MATERIALS PROVIDED: Begin

/-- Coppice points, restarts, activations and measurements. At a tick that is a multiple of 1,024 a coppice point begins in the
other slot and is valid once it is done, when older journal entries go (R451, R452). A restart is F3, discards the point being
captured, and is F4 when it is the third within 1 s (R453); the watchdog and an injected restart cause one. GLB_CC_READY ends
it, and after an activation the staged image runs; with no valid point the device is in F4 (R454 to R456). GLB_FW_FALLBACK
restarts with the previous image, and the command ends DENIED (R457). SPDM answers carry the measurements asked for (R498,
R499). The model's own choices in it: assumptions 99, 100, 108. It says of each of COPPICE_POINT (coppicePoint),
COPPICE_POINT_DONE (coppicePointDone), GLB_CC_RESTART (glbCcRestart), FW_WATCHDOG_EXPIRED (fwWatchdogExpired),
GLB_FAULT_INJECT_RESTART (glbFaultInjectRestart), GLB_CC_READY (glbCcReady), GLB_FW_FALLBACK (glbFwFallback) and SPDM_REQUEST
(spdmRequest) that exec answers a next state, under conditions on the state and the operands alone. -/
def Obligations.RestartsAndCoppicePoints : Prop :=
  (∀ (s : State),
      s.dev.Rested →
      s.dev.ccUp = true ∧ s.dev.ccRuns = true →
      s.dev.clk.tick.toNat % 1024 = 0 →
      s.dev.cc.capturing = none →
      s.dev.cc.latest.map (·.tick) ≠ some s.dev.clk.tick →
      ∃ t, exec .coppicePoint s = .next { s with dev := t } ∧
        t.cc.capturing = some (s.dev.cc.nextSlot, s.dev.clk.tick, s.dev.clk.edges) ∧
        Tbl.get t.cc.slots s.dev.cc.nextSlot = some { format := s.dev.fwFormat, tick := s.dev.clk.tick, valid := false } ∧
        t = { s.dev with cc := { s.dev.cc with capturing := t.cc.capturing, slots := t.cc.slots } }) ∧
  (∀ (s : State) (k e : Nat) (at_ : Tick),
      s.dev.Rested →
      s.dev.cc.capturing = some (k, at_, e) →
      ∃ t, exec .coppicePointDone s = .next { s with dev := t } ∧
        Tbl.get t.cc.slots k = some { Tbl.getD s.dev.cc.slots k { format := s.dev.fwFormat, tick := at_, valid := false } with valid := true } ∧ t.cc.capturing = none ∧ t.cc.nextSlot = (k + 1) % 2 ∧
        (t.cc.journal = s.dev.cc.journal.filter fun j => decide (e ≤ j.at_)) ∧
        t.fld F.GLB_CC_STATUS_SLOT_SEQ 0 = at_.toNat / 1024 % 2 ^ F.GLB_CC_STATUS_SLOT_SEQ.w ∧
        t = { s.dev with regs := t.regs, cc := { s.dev.cc with capturing := t.cc.capturing, nextSlot := t.cc.nextSlot, slots := t.cc.slots, journal := t.cc.journal } } ∧
        s.dev.KeepsRegs [.GLB_CC_STATUS] t) ∧
  (∀ (s : State) (recent : List Nat),
      s.dev.Rested →
      s.dev.ccUp = true →
      (recent = s.dev.cc.restarts.filter fun e => decide (s.dev.clk.edges ≤ e + 1562500)) →
      ∃ t, exec .glbCcRestart s = .next { s with dev := t } ∧
        t.fld F.GLB_CC_STATUS_STATE 0 = max 1 (s.dev.fld F.GLB_CC_STATUS_STATE 0) ∧ t.fld F.GLB_CC_STATUS_STEP 0 = 1 ∧
        t.flag F.GLB_FAULT_F3 0 = true ∧
        t.cc = { s.dev.cc with capturing := none, restarts := s.dev.clk.edges :: recent } ∧
        (recent.length < 2 → t.f4 = false ∧ t.fld F.GLB_FAULT_EVENT 0 = 3 ∧ t.hsw = s.dev.hsw ∧ t.pins = s.dev.pins) ∧
        (2 ≤ recent.length → t.f4 = true ∧ t.fld F.GLB_FAULT_F4_CAUSE 0 = 2) ∧
        t = { s.dev with regs := t.regs, evr := t.evr, shadow := t.shadow, free := t.free, cnts := t.cnts, cc := t.cc, pins := t.pins, hsw := { s.dev.hsw with contained := t.hsw.contained } } ∧
        s.dev.KeepsRegs [.GLB_CC_STATUS, .GLB_FAULT, .GLB_FAULT_TICK_LO, .GLB_FAULT_TICK_HI, .HSW_STATUS] t) ∧
  (∀ (s : State),
      s.dev.Rested →
      s.dev.ccUp = true ∧ s.dev.ccRuns = true →
      s.dev.cc.restarts = [] →
      ∃ t, exec .fwWatchdogExpired s = .next { s with dev := t } ∧
        (s.dev.cc.checkin + 15625 ≤ s.dev.clk.edges → t.fld F.GLB_CC_STATUS_STATE 0 = 1 ∧ t.fld F.GLB_CC_STATUS_STEP 0 = 1 ∧ t.flag F.GLB_FAULT_F3 0 = true ∧ t.cc.restarts = [s.dev.clk.edges]) ∧
        (s.dev.clk.edges < s.dev.cc.checkin + 15625 → t = s.dev) ∧
        t = { s.dev with regs := t.regs, evr := t.evr, shadow := t.shadow, free := t.free, cc := { s.dev.cc with capturing := t.cc.capturing, restarts := t.cc.restarts } } ∧
        s.dev.KeepsRegs [.GLB_CC_STATUS, .GLB_FAULT, .GLB_FAULT_TICK_LO, .GLB_FAULT_TICK_HI] t) ∧
  (∀ (s : State) (src : Src),
      s.dev.Rested →
      s.dev.ccUp = true ∧ s.dev.ccRuns = true →
      s.dev.cc.restarts = [] →
      ∃ t, exec (.glbFaultInjectRestart src) s = .next { s with dev := t } ∧
        (s.dev.level src = 0 ∧ s.dev.flag F.SEC_STATUS_DEBUG 0 = true → t.fld F.GLB_CC_STATUS_STATE 0 = 1 ∧ t.flag F.GLB_FAULT_F3 0 = true ∧ t.cc.restarts = [s.dev.clk.edges]) ∧
        (s.dev.level src ≠ 0 ∨ s.dev.flag F.SEC_STATUS_DEBUG 0 = false → t = s.dev) ∧
        s.dev.KeepsRegs [.GLB_CC_STATUS, .GLB_FAULT, .GLB_FAULT_TICK_LO, .GLB_FAULT_TICK_HI] t) ∧
  (∀ (s : State),
      s.dev.Rested →
      s.dev.ccUp = true →
      (s.dev.fld F.GLB_CC_STATUS_STATE 0 = 1 ∨ s.dev.fld F.GLB_CC_STATUS_STATE 0 = 3) →
      s.dev.cc.latest ≠ none →
      s.dev.mbx.held = [] →
      ∃ t, exec .glbCcReady s = .next { s with dev := t } ∧
        t.ccRuns = true ∧ t.fld F.GLB_CC_STATUS_STEP 0 = 0 ∧
        (t.cc = { s.dev.cc with checkin := s.dev.clk.edges, journal := s.dev.cc.journal.map fun j => { j with done := true } }) ∧
        t = { s.dev with regs := t.regs, evr := t.evr, shadow := t.shadow, free := t.free, cc := t.cc } ∧
        s.dev.KeepsRegs [.GLB_CC_STATUS] t) ∧
  (∀ (s : State) (i : Image) (ch : Nat),
      s.dev.ccUp = true →
      s.dev.fld F.GLB_CC_STATUS_STATE 0 = 2 →
      s.dev.cc.latest ≠ none →
      s.dev.sec.staged = some i ∧ s.dev.svnOk (some i) 1 = true →
      s.dev.cc.activating = some ch →
      s.dev.mbx.held = [] →
      s.dev.nvs.queue = [] ∧ s.dev.worn 1 = false →
      ∃ t, exec .glbCcReady s = .next { s with dev := t } ∧
        t.ccRuns = true ∧
        t.sec = { s.dev.sec with fw := some i, prev := none, staged := none } ∧
        t.rd .GLB_FW_VERSION 0 = i.version ∧
        t.nvs.queue = [(1, BitVec.ofNat 32 s.dev.sec.stagedBank &&& nvsMask 1)] ∧
        t.cc.activating = none ∧ Tbl.get t.mbx.outcome ch = some (0, []) ∧
        s.dev.KeepsRegs [.GLB_CC_STATUS, .GLB_FW_VERSION, .NVS_WORD, .NVS_STATUS] t) ∧
  (∀ (s : State),
      s.dev.ccUp = true →
      s.dev.fld F.GLB_CC_STATUS_STATE 0 ≠ 0 →
      s.dev.cc.latest = none →
      ∃ t, exec .glbCcReady s = .next { s with dev := t } ∧
        t.f4 = true ∧ t.fld F.GLB_FAULT_F4_CAUSE 0 = 3 ∧ t.fld F.GLB_FAULT_EVENT 0 = 3) ∧
  (∀ (s : State) (ch : Nat),
      s.dev.Rested →
      s.dev.ccUp = true →
      s.dev.fld F.GLB_CC_STATUS_STATE 0 = 2 →
      s.dev.cc.activating = some ch →
      s.dev.cc.restarts.length < 2 →
      ∃ t, exec .glbFwFallback s = .next { s with dev := t } ∧
        t.fld F.GLB_CC_STATUS_STATE 0 = 3 ∧ t.fld F.GLB_CC_STATUS_STEP 0 = 1 ∧
        t.cc.activating = none ∧ Tbl.get t.mbx.outcome ch = some (6, []) ∧
        t.sec = s.dev.sec ∧ t.f4 = false ∧
        t = { s.dev with regs := t.regs, evr := t.evr, shadow := t.shadow, free := t.free, cc := { s.dev.cc with capturing := none, restarts := t.cc.restarts, activating := none }, mbx := { s.dev.mbx with outcome := t.mbx.outcome } } ∧
        s.dev.KeepsRegs [.GLB_CC_STATUS, .GLB_FAULT, .GLB_FAULT_TICK_LO, .GLB_FAULT_TICK_HI] t) ∧
  (∀ (s : State) (bs : List (Fin 13)),
      s.dev.Rested →
      s.dev.ccRuns = true →
      ∃ t, exec (.spdmRequest (.getMeasurements bs)) s = .next { s with dev := t } ∧
        (t.out = .spdm (.getMeasurements bs) (s.dev.measured.filter fun m => bs.any fun b => b.val == m.1) :: s.dev.out) ∧
        t = { s.dev with out := t.out }) ∧
  (∀ (s : State) (req : SpdmReq),
      s.dev.Rested →
      s.dev.ccRuns = true →
      req ∈ [SpdmReq.getVersion, .getCapabilities, .negotiateAlgorithms, .getDigests, .challenge, .other] ++ (List.finRange 8).map SpdmReq.getCertificate →
      ∃ t, exec (.spdmRequest req) s = .next { s with dev := t } ∧
        t.out = .spdm req [] :: s.dev.out ∧
        t = { s.dev with out := t.out })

MATERIALS PROVIDED: End

• **EXERCISE GOAL**: Start with the line above that contains "(recent.length < 2" and end with the line that contains "(∀ (s : State) (src". Write out those lines exactly, and only those.

• **SOLUTION**:
        (recent.length < 2 → t.f4 = false ∧ t.fld F.GLB_FAULT_EVENT 0 = 3 ∧ t.hsw = s.dev.hsw ∧ t.pins = s.dev.pins) ∧
        (2 ≤ recent.length → t.f4 = true ∧ t.fld F.GLB_FAULT_F4_CAUSE 0 = 2) ∧
        t = { s.dev with regs := t.regs, evr := t.evr, shadow := t.shadow, free := t.free, cnts := t.cnts, cc := t.cc, pins := t.pins, hsw := { s.dev.hsw with contained := t.hsw.contained } } ∧
        s.dev.KeepsRegs [.GLB_CC_STATUS, .GLB_FAULT, .GLB_FAULT_TICK_LO, .GLB_FAULT_TICK_HI, .HSW_STATUS] t) ∧
  (∀ (s : State),
      s.dev.Rested →
      s.dev.ccUp = true ∧ s.dev.ccRuns = true →
      s.dev.cc.restarts = [] →
      ∃ t, exec .fwWatchdogExpired s = .next { s with dev := t } ∧
        (s.dev.cc.checkin + 15625 ≤ s.dev.clk.edges → t.fld F.GLB_CC_STATUS_STATE 0 = 1 ∧ t.fld F.GLB_CC_STATUS_STEP 0 = 1 ∧ t.flag F.GLB_FAULT_F3 0 = true ∧ t.cc.restarts = [s.dev.clk.edges]) ∧
        (s.dev.clk.edges < s.dev.cc.checkin + 15625 → t = s.dev) ∧
        t = { s.dev with regs := t.regs, evr := t.evr, shadow := t.shadow, free := t.free, cc := { s.dev.cc with capturing := t.cc.capturing, restarts := t.cc.restarts } } ∧
        s.dev.KeepsRegs [.GLB_CC_STATUS, .GLB_FAULT, .GLB_FAULT_TICK_LO, .GLB_FAULT_TICK_HI] t) ∧
  (∀ (s : State) (src : Src),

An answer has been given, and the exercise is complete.